The choice to synthesize HHQs is also fueled by the accessibility of various synthetic routes and the opportunity to fine-tune their chemical structure to optimize drug-like properties. Multi-component reactions and cyclization strategies provide versatile platforms for their synthesis, allowing for systematic modifications to explore structure–activity relationships (SAR; Batista et al., 2016 ). As a result, the strategic pursuit of hexahydroquinoline synthesis continues to be a compelling avenue in medicinal chemistry, promising innovative solutions to pressing medical challenges and drug discovery endeavors.

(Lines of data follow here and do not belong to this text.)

/-- Loads (09 R175, R177, R179): where every addressed lane passes its checks, the load is pending, and when it completes, in
whatever state that is, each destination holds the bytes at its lane's address, extended; a helper lane whose access would
fault receives zero. Memory and every other part of the state stay as they are, at issue and at completion. -/
def Obligations.Loads : Prop :=
  ∀ (f : Fields) (s : State),
    let et := f.et.toNat
    let e := etBytes et
    let loads (op : Nat) (i : Instr) : Prop :=
      GivesRoom op i f s (fun u => AllReach u f .load e (f.fc == 2)) (fun u v => ∃ p, Pending f u v p ∧
        ∀ w : State, w.doWork p = { w with thr := (w.doWork p).thr } ∧
          LoadResult f u.thr w.thr (w.doWork p).thr (fun l => match (laneAccess u f .load e l).2 with
            | .ok k => extended et (BitVec.ofNat _ (ofBytes ((List.range e).map (fun i => loadByte w w.thr u.thr.memOrd (k + i)))))
            | .error _ => 0))
    loads 0xA0 (.ld f) ∧ loads 0xA2 (.ldh f) ∧
    GivesRoom 0xA5 (.ltag f) f s (fun u => AllReach u f .ltag 32 (f.fc == 2)) (fun u v => ∃ p, Pending f u v p ∧
      ∀ w : State, w.doWork p = { w with thr := (w.doWork p).thr } ∧
        LoadResult f u.thr w.thr (w.doWork p).thr (fun l => match (laneAccess u f .ltag 32 l).2 with
          | .ok k => (loadTag w w.thr u.thr.memOrd (k / 32)).setWidth 64
          | .error _ => 0))

/-- Stores (09 R176, R177, R180): the stores of all lanes enter the queue as one entry, and nothing else changes at issue, no
byte of memory among it. Once that entry is performed, each byte that some lane stores holds the highest-numbered such lane's
value, and every other byte what it held; `STAG` does the same to the tags of granules. -/
def Obligations.Stores : Prop :=
  ∀ (f : Fields) (s : State),
    let e := etBytes f.et.toNat
    let lanes (u : State) : List (Option Nat) := (addressed (f.fc != 0) f u.thr).filter (countsIn u.thr)
    let stores (op : Nat) (i : Instr) : Prop :=
      GivesState op i f s (fun u => AllReach u f .store e (f.fc != 0)) (fun u v => ∃ es, Queued f u v es ∧
        (∀ x ∈ es, x.tags = []) ∧
        ∀ (m : List Host.Cell) (k : Nat),
          let after := rdByte (wrCells m (es.flatMap (·.bytes))) k
          let covers (l : Option Nat) (a : Nat) : Prop := (laneAccess u f .store e l).2 = .ok a ∧ a ≤ k ∧ k < a + e
          ((∀ l ∈ lanes u, ∀ a, ¬ covers l a) → after = rdByte m k) ∧
          (∀ l ∈ lanes u, ∀ a, covers l a → (∀ j ∈ lanes u, (∃ b, covers j b) → j.getD 0 ≤ l.getD 0) →
            after = (u.thr.wide f.ck.toNat f.d.toNat (l.getD 0)).extractLsb' (8 * (k - a)) 8))
    stores 0xA1 (.st f) ∧ stores 0xA3 (.sth f) ∧
    GivesState 0xA4 (.stag f) f s (fun u => AllReach u f .stag 32 (f.fc != 0)) (fun u v => ∃ es, Queued f u v es ∧
      (∀ x ∈ es, x.bytes = []) ∧
      ∀ (w : State) (g : Nat),
        let after := mget 0 (es.foldl State.performEnt w).tags g
        let at_ (l : Option Nat) : Prop := ∃ k, (laneAccess u f .stag 32 l).2 = .ok k ∧ k / 32 = g
        (es.foldl State.performEnt w).mem = w.mem ∧
        ((∀ l ∈ lanes u, ¬ at_ l) → after = mget 0 w.tags g) ∧
        (∀ l ∈ lanes u, at_ l → (∀ j ∈ lanes u, at_ j → j.getD 0 ≤ l.getD 0) →
          after = (laneAccess u f .stag 32 l).1.extractLsb' 60 4))

/-- An access that fails (09 R178): the instruction traps with the cause of the lowest-numbered failing lane that is no helper
lane and that lane's address; no lane is read or written. Where none fails and some lane's bytes meet an enabled watch point of the
access's kind, cause 0x79 with the lowest such address (18 R364).
The checks of one access of a thread through a pointer (09 R165-R170; 16 R293): the layout of the pointer, the aperture,
alignment, and then the place's own: shared memory within the team's, the spill stack within SPILLSZ and never for a hail
thread, the die's scratchpad where its owner is the context. What passes is at the place that the aperture gives; that a spill stack lies at its
slot's part, by partition and slot, of the top of its core's scratchpad slice is the model's reading (DEDUCED, log 49). -/
def Obligations.AccessTrapsAndChecks : Prop :=
  (∀ (f : Fields) (s : State),
     let e := etBytes f.et.toNat
     let traps (op : Nat) (i : Instr) (s0 : State) (k : AccKind) (n : Nat) (lanes : Bool) : Prop :=
       checkLong op f = none → Issues op f s0 →
       ∀ (l : Option Nat) (c : Nat),
         let u := s0.issued op f
         l ∈ addressed lanes f u.thr → countsIn u.thr l = true → (laneAccess u f k n l).2 = .error c →
         (∀ j ∈ addressed lanes f u.thr, countsIn u.thr j = true → j.getD 0 < l.getD 0 → ∃ key, (laneAccess u f k n j).2 = .ok key) →
         ∃ m, exec i s = .next ((s0.waited op f).completeAll.takeTrap
           { cause := c, addr := (laneAccess u f k n l).1, lanes := m } f.parcels)
     let watches (op : Nat) (i : Instr) (s0 : State) (k : AccKind) (n : Nat) (lanes : Bool) : Prop :=
       checkLong op f = none → Issues op f s0 →
         let u := s0.issued op f
         let o := (u.ctx u.thr.name.ctx).obs
         let addr (w : Word) : Nat := (w.extractLsb' 0 55).toNat
         let met (x : Nat) : Prop := ∃ l ∈ addressed lanes f u.thr, countsIn u.thr l = true ∧ ∃ w, w < 4 ∧
           (mget 0 o.wctl w).getLsbD 63 = true ∧
           ((k = .load ∨ k = .ltag) ∧ (mget 0 o.wctl w).getLsbD 61 = true ∨ (k = .store ∨ k = .stag) ∧ (mget 0 o.wctl w).getLsbD 62 = true) ∧
           addr (mget 0 o.wctl w) ≤ x ∧ x ≤ addr (mget 0 o.wlimit w) ∧
           addr (laneAccess u f k n l).1 ≤ x ∧ x < addr (laneAccess u f k n l).1 + n
         (∀ l ∈ addressed lanes f u.thr, countsIn u.thr l = true → ∃ key, (laneAccess u f k n l).2 = .ok key) →
         u.thr.name.hail = false → u.thr.supervisor = false → u.thr.routine = none →
         ∀ x, met x → (∀ y, met y → x ≤ y) → ∃ c m, exec i s = .next ((s0.waited op f).completeAll.takeTrap
           { cause := 0x79, addr := BitVec.ofNat 64 x, code := c, lanes := m } f.parcels)
     traps 0xA0 (.ld f) s.roomForLoad .load e (f.fc == 2) ∧ traps 0xA2 (.ldh f) s.roomForLoad .load e (f.fc == 2) ∧
     traps 0xA1 (.st f) s .store e (f.fc != 0) ∧ traps 0xA3 (.sth f) s .store e (f.fc != 0) ∧
     traps 0xA4 (.stag f) s .stag 32 (f.fc != 0) ∧ traps 0xA5 (.ltag f) s.roomForLoad .ltag 32 (f.fc == 2) ∧
     watches 0xA0 (.ld f) s.roomForLoad .load e (f.fc == 2) ∧ watches 0xA2 (.ldh f) s.roomForLoad .load e (f.fc == 2) ∧
     watches 0xA1 (.st f) s .store e (f.fc != 0) ∧ watches 0xA3 (.sth f) s .store e (f.fc != 0) ∧
     watches 0xA4 (.stag f) s .stag 32 (f.fc != 0) ∧ watches 0xA5 (.ltag f) s.roomForLoad .ltag 32 (f.fc == 2)) ∧
  (∀ (s : State) (t : Thread) (k : AccKind) (p o : Word) (align n : Nat),
     k = .load ∨ k = .store ∨ k = .atomic →
     let g := p + o
     let a := (g.extractLsb' 0 55).toNat
     let r := (access s t k (.ptr p) o align n)
     let tm := s.team t.name.uid
     let sound : Prop := p.extractLsb' 55 5 = 0 ∧ g.extractLsb' 55 5 = 0 ∧ g.extractLsb' 60 4 = p.extractLsb' 60 4
     r.1 = g ∧
     (¬ sound → r.2 = .error 0x31) ∧
     (sound → 0x40000000 ≤ a → a < 0x90000000 → r.2 = .error 0x30) ∧
     (sound → 0x4000000000 ≤ a → r.2 = .error 0x30) ∧
     (sound → (0x100000 ≤ a ∧ a < 0x8000000) ∨ (0x8010000 ≤ a ∧ a < 0x10000000) ∨ (0x24000000 ≤ a ∧ a < 0x40000000) ∨
       (0x90000000 ≤ a ∧ a < 0x4000000000) → r.2 = .error 0x32) ∧
     (sound → a < 0x100000 ∨ (0x8000000 ≤ a ∧ a < 0x8010000) ∨ (0x10000000 ≤ a ∧ a < 0x24000000) → a % align ≠ 0 →
       r.2 = .error 0x33) ∧
     (sound → a < 0x100000 → a % align = 0 → r.2 = if tm.kernel.shared < a + n then .error 0x34 else .ok (teamKey tm a)) ∧
     (sound → 0x8000000 ≤ a → a < 0x8010000 → a % align = 0 →
       r.2 = if t.name.hail = true ∨ a < 0x8008000 ∨ 0x8000000 + (s.ctx t.name.ctx).spillSize < a + n then .error 0x34
         else .ok (scratchKey (t.place.core / 40) (t.place.core % 40 * 2 ^ 23 + (2 ^ 23 - 64 * (s.ctx t.name.ctx).spillSize) +
           (t.place.part * 8 + t.place.slot) * (s.ctx t.name.ctx).spillSize + (a - 0x8000000)))) ∧
     (sound → 0x10000000 ≤ a → a < 0x24000000 → a % align = 0 →
       let die := t.place.core / 40
       let off := a - 0x10000000
       ((scratchOwner s die off).who ≠ t.name.ctx + 2 → r.2 = .error 0x3C) ∧
       ((scratchOwner s die off).who = t.name.ctx + 2 → 2 ^ 23 - 64 * (s.ctx t.name.ctx).spillSize ≤ off % 2 ^ 23 →
         r.2 = .error 0x34) ∧
       (∀ key, r.2 = .ok key → key = scratchKey die off ∧ (scratchOwner s die off).who = t.name.ctx + 2 ∧
         (k ≠ .load → (scratchOwner s die off).ro = false))))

In this study, isobutyl 4-(4-difluoromethoxyphenyl)-2,6,6-trimethyl-5-oxo-1,4,5,6,7,8-hexahydroquinoline-3-carboxylate was synthesized and its molecular structure was confirmed by IR, ¹H NMR, ¹³C NMR, HRMS and X-ray crystallography. The intermolecular interactions observed in the crystal packing were investigated by Hirshfeld surface analysis.

2. Structural commentary

The 1,4-dihydropyridine ring (N1/C1/C6–C9) of the title compound (Fig. 1), which crystallizes in the orthorhombic Pca2₁ space group with Z = 4, adopts a distorted boat conformation [puckering parameters (Cremer & Pople, 1975 ) are Q_T = 0.2779 (16) Å, θ = 73.7 (3)° and φ = 179.1 (3)°], while the cyclohexene ring (C1–C6) has a distorted half-chair conformation [puckering parameters are Q_T = 0.4464 (18) Å, θ = 48.9 (2)° and φ = 126.3 (3)°]. The 4-(4-difluoromethoxyphenyl) ring (C18–C23) makes a dihedral angle of 88.73 (6)° with the mean plane of the quinoline ring system [N1/C1–C9; maximum deviation = 0.415 (2) Å for C3]. The geometrical parameters of the title compound are in agreement with those reported for similar compounds in the Database survey section.

Figure 1
View of the title molecule. Displacement ellipsoids are drawn at the 30% probability level.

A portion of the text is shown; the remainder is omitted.